## Description of the task
Quote each record exactly, please, leaving none out.

++++ Provided data

-- ==== Sys2Proof/Machine/Dispatch.lean ====
section
/-! DEFINITION. The dispatch: one arm per constructor of `Instr`, each one direct call of its meaning. -/

namespace Sys2Proof.Machine
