/-! ## The M slot -/

/-- R257, R31, R32, R237, R242, R244: WHAT A LOAD DOES AT ITS ISSUE, for each of the ten loads and every address whose checks
pass. The next state has one landing entry more, of the load's kind and destination, named for `L` cycles after the issue and
arriving no earlier than the slowest path of its segments. Its segments outside the spill window are one entry of the load queue,
with one access for each aligned 8 bytes of each segment (one of the access's own size up to 8 bytes), at the place its bytes take
in the value; its segments in the spill window have their bytes in the landing at once. A load of spill bytes alone has its whole
value, arriving in the next wall cycle, and enters no queue. A spill segment with a byte in error leaves no queue entry and a class
3 `UE` with that byte's address against the landing. Nothing else changes. The earliest cycle of a pasture load (log entry 18),
that of a load of the stream-port window (log entry 29) and which loads may be issued again (log entry 34) are the model's own. -/
def Obligations.LoadsTakeALanding : Prop :=
  ∀ (s : State) (g : Guard) (l : BitVec 10) (x : RFile) (d b : BitVec 5),
    let ub := unsetM s b.toNat
    let u2 := ub || unsetM s (s.issue.xm.toNat % 32)
    let unitsOf := fun (p : Word) (size pos : Nat) => (if size ≤ 8 then [(p, size, pos)]
        else (List.range (size / 8)).map (fun i => (p + BitVec.ofNat 64 (8 * i), 8, pos + 8 * i))).map (fun u =>
      (⟨u.1, u.2.1, [], u.2.2, loadIdem s s.me p size, none⟩ : UnitAcc))
    let loads := fun (i : Instr) (u : Bool) (kind : LandKind) (f : RFile) (addr : Word) (segs : List Word) (size align : Nat) =>
      let queued := segs.zipIdx.filter (fun p => winOf p.1 != 1)
      let spilled := segs.zipIdx.filter (fun p => winOf p.1 == 1)
      let units := queued.flatMap (fun p => unitsOf p.1 size (p.2 * size))
      let got := spilled.flatMap (fun p => (s.readBytes .spill s.focus (s.slot * s.here.spillShare + p.1.toNat % 32768) size).zipIdx.map
        (fun y => (p.2 * size + y.2, y.1)))
      let land := landingOf s .m kind l f d addr (size * segs.length)
        (segs.foldl (fun m p => max m (earliestLoad s.me p (size * segs.length) false)) 0) (units.all (fun u => u.idem))
      let takes := fun (y : Landing) => { s with ids := s.ids + 1 }.modCur (fun c => { c with landings := c.landings ++ [y] })
      Runs s g u (AccessOk s segs size align false ∧ LandingFree s) → FreshId s →
      (s.segBad s.me segs size = none → queued ≠ [] →
        exec i s = .next ((takes { land with got := got }).modCur (fun c =>
          { c with queue := c.queue ++ [entryOf s .m s.ids true false (.load units)] }))) ∧
      (s.segBad s.me segs size = none → queued = [] →
        exec i s = .next (takes { land with got := got, value := some (kind.value (gotNat got)), arrive := some (s.here.wall + 1) })) ∧
      (∀ bad, s.segBad s.me segs size = some bad →
        exec i s = .next ((takes { land with faulted := true }).modCur (fun c => { c with late := c.late ++
          [⟨.ue, some s.cur.pc.toNat, .m, bad, 0, s.here.issued * 256 + 2, some s.ids, true, none, false⟩] })))
    let scalar := fun (i : Instr) (size : Nat) (signed : Bool) =>
      loads i ub (.load size signed) x (accessAddr s b size) [accessAddr s b size] size size
    scalar (.ldB g l x d b) 1 true ∧ scalar (.ldH g l x d b) 2 true ∧ scalar (.ldW g l x d b) 4 true ∧
    scalar (.ldD g l x d b) 8 true ∧ scalar (.ldBu g l x d b) 1 false ∧ scalar (.ldHu g l x d b) 2 false ∧
    scalar (.ldWu g l x d b) 4 false ∧
    loads (.ldv g l d b) ub .vector .v (accessAddr s b 128) [accessAddr s b 128] 128 32 ∧
    loads (.ldvs g l d b) u2 .vector .v (s.cur.regM b.toNat) (stridedAddrs s b) 32 32 ∧
    loads (.ldvg g l d b) u2 .vector .v (s.cur.regM b.toNat) (gatheredAddrs s b) 32 32
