/-- It is enough that the fields of the instruction are read back. -/
theorem ofFields {i : Instr} {sl : Slot} {f : Fields} (h : i.toFields = some (sl, f))
    (h2 : i.wf = true → decodeFields sl f = .ok i) : Statement i := by
  intro sl' w hw he
  simp only [Instr.encode, h, Option.map_some, Option.some.injEq, Prod.mk.injEq] at he
  obtain ⟨rfl, rfl⟩ := he
  rw [decodeWord, splitWord_joinWord]
  exact h2 hw

/-- A step has no words. -/
theorem ofStep {i : Instr} (h : i.toFields = none) : Statement i := by
  intro sl w _ he
  simp [Instr.encode, h] at he

theorem ofSlotA {i : Instr} {g : Guard} {op d a b fn} (h : i.toFields = some (.a, ⟨op, g.inv, g.p, d, a, b, fn⟩)) (ho : op ≠ 0)
    (hd : i.wf = true → decodeA g ⟨op, g.inv, g.p, d, a, b, fn⟩ = .ok i) : Statement i :=
  ofFields h fun hw => by
    rw [decodeFields, if_neg (fun he => ho (congrArg Fields.op he))]
    simp only [hd hw, hw, if_true]

theorem ofSlotV {i : Instr} {g : Guard} {op d a b fn} (h : i.toFields = some (.v, ⟨op, g.inv, g.p, d, a, b, fn⟩)) (ho : op ≠ 0)
    (hd : i.wf = true → decodeV g ⟨op, g.inv, g.p, d, a, b, fn⟩ = .ok i) : Statement i :=
  ofFields h fun hw => by
    rw [decodeFields, if_neg (fun he => ho (congrArg Fields.op he))]
    simp only [hd hw, hw, if_true]

theorem ofSlotM {i : Instr} {g : Guard} {op d a b fn} (h : i.toFields = some (.m, ⟨op, g.inv, g.p, d, a, b, fn⟩)) (ho : op ≠ 0)
    (hd : i.wf = true → decodeM g ⟨op, g.inv, g.p, d, a, b, fn⟩ = .ok i) : Statement i :=
  ofFields h fun hw => by
    rw [decodeFields, if_neg (fun he => ho (congrArg Fields.op he))]
    simp only [hd hw, hw, if_true]

theorem ofSlotE {i : Instr} {g : Guard} {op d a b fn} (h : i.toFields = some (.e, ⟨op, g.inv, g.p, d, a, b, fn⟩)) (ho : op ≠ 0)
    (hd : i.wf = true → decodeE g ⟨op, g.inv, g.p, d, a, b, fn⟩ = .ok i) : Statement i :=
  ofFields h fun hw => by
    rw [decodeFields, if_neg (fun he => ho (congrArg Fields.op he))]
    simp only [hd hw, hw, if_true]
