/-- A meaning that is one run of `runOp` under its guard. -/
def IsRunOp (g : Guard) (f : State → Out) : Prop := ∃ sl k eff, ∀ s, f s = runOp sl g k eff s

++++++++

## Solution below
-- ==== Sys2Proof/Machine/Dispatch.lean ====
section
/-! DEFINITION. The dispatch: one arm per constructor of `Instr`, each one direct call of its meaning. -/

namespace Sys2Proof.Machine
/-! ## The M slot -/

/-- R257, R31, R32, R237, R242, R244: WHAT A LOAD DOES AT ITS ISSUE, for each of the ten loads and every address whose checks
pass. The next state has one landing entry more, of the load's kind and destination, named for `L` cycles after the issue and
arriving no earlier than the slowest path of its segments. Its segments outside the spill window are one entry of the load queue,
with one access for each aligned 8 bytes of each segment (one of the access's own size up to 8 bytes), at the place its bytes take
in the value; its segments in the spill window have their bytes in the landing at once. A load of spill bytes alone has its whole
value, arriving in the next wall cycle, and enters no queue. A spill segment with a byte in error leaves no queue entry and a class
3 `UE` with that byte's address against the landing. Nothing else changes. The earliest cycle of a pasture load (log entry 18),
that of a load of the stream-port window (log entry 29) and which loads may be issued again (log entry 34) are the model's own. -/
def Obligations.LoadsTakeALanding : Prop :=
  ∀ (s : State) (g : Guard) (l : BitVec 10) (x : RFile) (d b : BitVec 5),
    let ub := unsetM s b.toNat
    let u2 := ub || unsetM s (s.issue.xm.toNat % 32)
    let unitsOf := fun (p : Word) (size pos : Nat) => (if size ≤ 8 then [(p, size, pos)]
        else (List.range (size / 8)).map (fun i => (p + BitVec.ofNat 64 (8 * i), 8, pos + 8 * i))).map (fun u =>
      (⟨u.1, u.2.1, [], u.2.2, loadIdem s s.me p size, none⟩ : UnitAcc))
    let loads := fun (i : Instr) (u : Bool) (kind : LandKind) (f : RFile) (addr : Word) (segs : List Word) (size align : Nat) =>
      let queued := segs.zipIdx.filter (fun p => winOf p.1 != 1)
      let spilled := segs.zipIdx.filter (fun p => winOf p.1 == 1)
      let units := queued.flatMap (fun p => unitsOf p.1 size (p.2 * size))
      let got := spilled.flatMap (fun p => (s.readBytes .spill s.focus (s.slot * s.here.spillShare + p.1.toNat % 32768) size).zipIdx.map
        (fun y => (p.2 * size + y.2, y.1)))
      let land := landingOf s .m kind l f d addr (size * segs.length)
        (segs.foldl (fun m p => max m (earliestLoad s.me p (size * segs.length) false)) 0) (units.all (fun u => u.idem))
      let takes := fun (y : Landing) => { s with ids := s.ids + 1 }.modCur (fun c => { c with landings := c.landings ++ [y] })
      Runs s g u (AccessOk s segs size align false ∧ LandingFree s) → FreshId s →
      (s.segBad s.me segs size = none → queued ≠ [] →
        exec i s = .next ((takes { land with got := got }).modCur (fun c =>
          { c with queue := c.queue ++ [entryOf s .m s.ids true false (.load units)] }))) ∧
      (s.segBad s.me segs size = none → queued = [] →
        exec i s = .next (takes { land with got := got, value := some (kind.value (gotNat got)), arrive := some (s.here.wall + 1) })) ∧
      (∀ bad, s.segBad s.me segs size = some bad →
        exec i s = .next ((takes { land with faulted := true }).modCur (fun c => { c with late := c.late ++
          [⟨.ue, some s.cur.pc.toNat, .m, bad, 0, s.here.issued * 256 + 2, some s.ids, true, none, false⟩] })))
    let scalar := fun (i : Instr) (size : Nat) (signed : Bool) =>
      loads i ub (.load size signed) x (accessAddr s b size) [accessAddr s b size] size size
    scalar (.ldB g l x d b) 1 true ∧ scalar (.ldH g l x d b) 2 true ∧ scalar (.ldW g l x d b) 4 true ∧
    scalar (.ldD g l x d b) 8 true ∧ scalar (.ldBu g l x d b) 1 false ∧ scalar (.ldHu g l x d b) 2 false ∧
    scalar (.ldWu g l x d b) 4 false ∧
    loads (.ldv g l d b) ub .vector .v (accessAddr s b 128) [accessAddr s b 128] 128 32 ∧
    loads (.ldvs g l d b) u2 .vector .v (s.cur.regM b.toNat) (stridedAddrs s b) 32 32 ∧
    loads (.ldvg g l d b) u2 .vector .v (s.cur.regM b.toNat) (gatheredAddrs s b) 32 32
/-- It is enough that the fields of the instruction are read back. -/
theorem ofFields {i : Instr} {sl : Slot} {f : Fields} (h : i.toFields = some (sl, f))
    (h2 : i.wf = true → decodeFields sl f = .ok i) : Statement i := by
  intro sl' w hw he
  simp only [Instr.encode, h, Option.map_some, Option.some.injEq, Prod.mk.injEq] at he
  obtain ⟨rfl, rfl⟩ := he
  rw [decodeWord, splitWord_joinWord]
  exact h2 hw

/-- A step has no words. -/
theorem ofStep {i : Instr} (h : i.toFields = none) : Statement i := by
  intro sl w _ he
  simp [Instr.encode, h] at he

theorem ofSlotA {i : Instr} {g : Guard} {op d a b fn} (h : i.toFields = some (.a, ⟨op, g.inv, g.p, d, a, b, fn⟩)) (ho : op ≠ 0)
    (hd : i.wf = true → decodeA g ⟨op, g.inv, g.p, d, a, b, fn⟩ = .ok i) : Statement i :=
  ofFields h fun hw => by
    rw [decodeFields, if_neg (fun he => ho (congrArg Fields.op he))]
    simp only [hd hw, hw, if_true]

theorem ofSlotV {i : Instr} {g : Guard} {op d a b fn} (h : i.toFields = some (.v, ⟨op, g.inv, g.p, d, a, b, fn⟩)) (ho : op ≠ 0)
    (hd : i.wf = true → decodeV g ⟨op, g.inv, g.p, d, a, b, fn⟩ = .ok i) : Statement i :=
  ofFields h fun hw => by
    rw [decodeFields, if_neg (fun he => ho (congrArg Fields.op he))]
    simp only [hd hw, hw, if_true]

theorem ofSlotM {i : Instr} {g : Guard} {op d a b fn} (h : i.toFields = some (.m, ⟨op, g.inv, g.p, d, a, b, fn⟩)) (ho : op ≠ 0)
    (hd : i.wf = true → decodeM g ⟨op, g.inv, g.p, d, a, b, fn⟩ = .ok i) : Statement i :=
  ofFields h fun hw => by
    rw [decodeFields, if_neg (fun he => ho (congrArg Fields.op he))]
    simp only [hd hw, hw, if_true]

theorem ofSlotE {i : Instr} {g : Guard} {op d a b fn} (h : i.toFields = some (.e, ⟨op, g.inv, g.p, d, a, b, fn⟩)) (ho : op ≠ 0)
    (hd : i.wf = true → decodeE g ⟨op, g.inv, g.p, d, a, b, fn⟩ = .ok i) : Statement i :=
  ofFields h fun hw => by
    rw [decodeFields, if_neg (fun he => ho (congrArg Fields.op he))]
    simp only [hd hw, hw, if_true]
/-- A meaning that is one run of `runOp` under its guard. -/
def IsRunOp (g : Guard) (f : State → Out) : Prop := ∃ sl k eff, ∀ s, f s = runOp sl g k eff s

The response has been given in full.